Each of these different parameters has different strengths and weaknesses. The SSP1E choice of parameter puts its focus on recent observations rather than historical observation. This parameter would be useful for trying to forecast the number of deaths in 2022 due to Covid. The smoothing parameter of 0.2 balances responsiveness and stability when forecasting mortality rates. This value allows the model to capture recent changes without overreacting to random fluctuations, providing a smoother, more reliable forecast. The smoothing parameter of 1/n places the most emphasis on historical data, which allows longer term trends to be visible. Remember, choosing the optimal smoothing parameter often involves considering the specific characteristics of the data, the purpose of the analysis and potential external influences.

Question 5 - US Mortality Rate: Excess Mortality (30 points)

The jump at the last two years of the US Mortality Rate series is clearly the effect that Covid-19 had on mortality across the US.

a) Please calculate the excess mortality rate during 2020 and 2021 using the smoothing parameter values you employed in the previous question. Your results should be displayed in a table that is professionally formatted.
Answer
Code
# Filter data for 2020 and 2021
fitted_covid_ss1pe <- fitted_values |> filter(year %in% c(2020, 2021))
fitted_covid_alpha_0.2 <- fitted_values_alpha_0.2 |> filter(year %in% c(2020, 2021))
fitted_covid_alpha_1_n <- fitted_values_alpha_1_n |> filter(year %in% c(2020, 2021))

# Compute excess values for each alpha
mortality_covid <- mortality |> 
  filter(year %in% c(2020, 2021)) |> 
  mutate(
    ss1pe = `mort_rate_per_100,000` - fitted_covid_ss1pe$.fitted,
    alpha_0.2 = `mort_rate_per_100,000` - fitted_covid_alpha_0.2$.fitted,
    alpha_1_n = `mort_rate_per_100,000` - fitted_covid_alpha_1_n$.fitted
  )

# Create the table
library(pander)
pander(
  mortality_covid |> select(year, `mort_rate_per_100,000`,  
                            ss1pe, alpha_0.2, alpha_1_n),
  caption = "Mortality Data for 2020-2021 with Excess Values Calculated for Three Different Alphas"
)
Mortality Data for 2020-2021 with Excess Values Calculated for Three Different Alphas
year mort_rate_per_100,000 ss1pe alpha_0.2 alpha_1_n
2020 1027 157.3 179.9 189.5
2021 1044 16.82 160.7 203.7
b) What is the meaning of excess mortality as you calculated it?
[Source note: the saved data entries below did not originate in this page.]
/-- `plane_loop` runs turns that reach ASSEMBLE. -/
theorem planeTurns_of_turns {n fuel : Nat} {s t : State} (h : Turns n s t) (ht : t.sq.seq = .assemble) (hn : n ≤ fuel) :
    planeTurns fuel s = .ok () t := by
  induction h generalizing fuel with
  | refl s => cases fuel <;> rw [planeTurns, if_pos ht]
  | step ha h _ ih =>
    obtain ⟨k, rfl⟩ : ∃ k, fuel = k + 1 := ⟨fuel - 1, by omega⟩
    rw [planeTurns, if_neg ha, h, Res.bind_ok]
    exact ih ht (by omega)

/-! ### The current plane -/

/-- What is known of the plane to be decoded: its tree, its sample values, and the order of its positions (R235). -/
structure PlaneCoded (s0 : State) (T : TreeShape) (v : Nat → Nat → Nat) : Prop where
  legal : T.legal = true
  plane : s0.sq.p.toNat < 4
  depth : 1 ≤ s0.D ∧ s0.D ≤ 16
  values : ∀ x y, x < s0.W → y < s0.H → v x y < 2 ^ s0.D
  earlier : ∀ i q x y, passOf s0.interlaced i = some q → q.has s0.W s0.H x y = true →
    ∀ c ∈ neighbourReads q s0.W s0.H x y, ∃ j r, passOf s0.interlaced j = some r ∧ r.has s0.W s0.H c.1 c.2 = true ∧
      (j < i ∨ j = i ∧ rasterBefore c (x, y) = true)

/-- The positions of the passes before `i`. -/
def passesBefore (interlaced : Bool) (W H i : Nat) : List (Nat × Nat) :=
  ((passList interlaced).take i).flatMap fun q => q.positions W H

theorem mem_passesBefore {interlaced : Bool} {W H i : Nat} {c : Nat × Nat} :
    c ∈ passesBefore interlaced W H i ↔
      ∃ j r, j < i ∧ passOf interlaced j = some r ∧ c ∈ r.positions W H := by
  simp only [passesBefore, List.mem_flatMap, List.mem_take_iff_getElem, passOf]
  constructor
  · rintro ⟨q, ⟨j, hj, rfl⟩, hc⟩
    exact ⟨j, _, by omega, List.getElem?_eq_getElem (by omega), hc⟩
  · rintro ⟨j, r, hj, hr, hc⟩
    obtain ⟨h1, h2⟩ := List.getElem?_eq_some_iff.1 hr
    exact ⟨r, ⟨j, by omega, h2⟩, hc⟩

theorem passesBefore_succ {interlaced : Bool} {W H i : Nat} {q : Pass} (h : passOf interlaced i = some q) :
    passesBefore interlaced W H (i + 1) = passesBefore interlaced W H i ++ q.positions W H := by
  rw [passOf] at h
  simp [passesBefore, List.take_add_one, h]

theorem Decoded.congr {s0 d m : State} {T : TreeShape} {v : Nat → Nat → Nat} {L L' : List (Nat × Nat)}
    (h : Decoded s0 T v L d m) (hL : ∀ c, c ∈ L ↔ c ∈ L') : Decoded s0 T v L' d m := by
  obtain ⟨h1, h2, h3, h4, h5, h6⟩ := h
  exact ⟨h1, h2, h3, h4, fun c hc => h5 c ((hL c).2 hc), fun p y x hy hx hn => h6 p y x hy hx fun e hc => hn e ((hL _).1 hc)⟩

theorem SameDecisions.withSq {K : CtrRef → Prop} {d m : State} (h : SameDecisions K d m) (q : Sequencer) :
    SameDecisions K d { m with sq := q } := by
  obtain ⟨h1, h2, h3, h4⟩ := h
  refine ⟨?_, h2, h3, fun k hk => ?_⟩
  · conv_lhs => rw [h1]
    rfl
  · rw [← h4 k hk]
    cases k <;> rfl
Please explain it to a general audience, as if you were being interviewed in a national news show.
Answer

Excess mortality refers to the number of deaths beyond what is typically expected in a specific period, based on historical data. It serves as an indicator of unusual circumstances, like pandemics, natural disasters, or severe flu seasons, showing if more people are dying than usual. This metric captures both direct effects, such as deaths from the primary cause (e.g., a virus), and indirect impacts, like deaths resulting from overwhelmed healthcare systems. By comparing observed deaths to expected baselines, experts can assess the overall impact of such events on public health.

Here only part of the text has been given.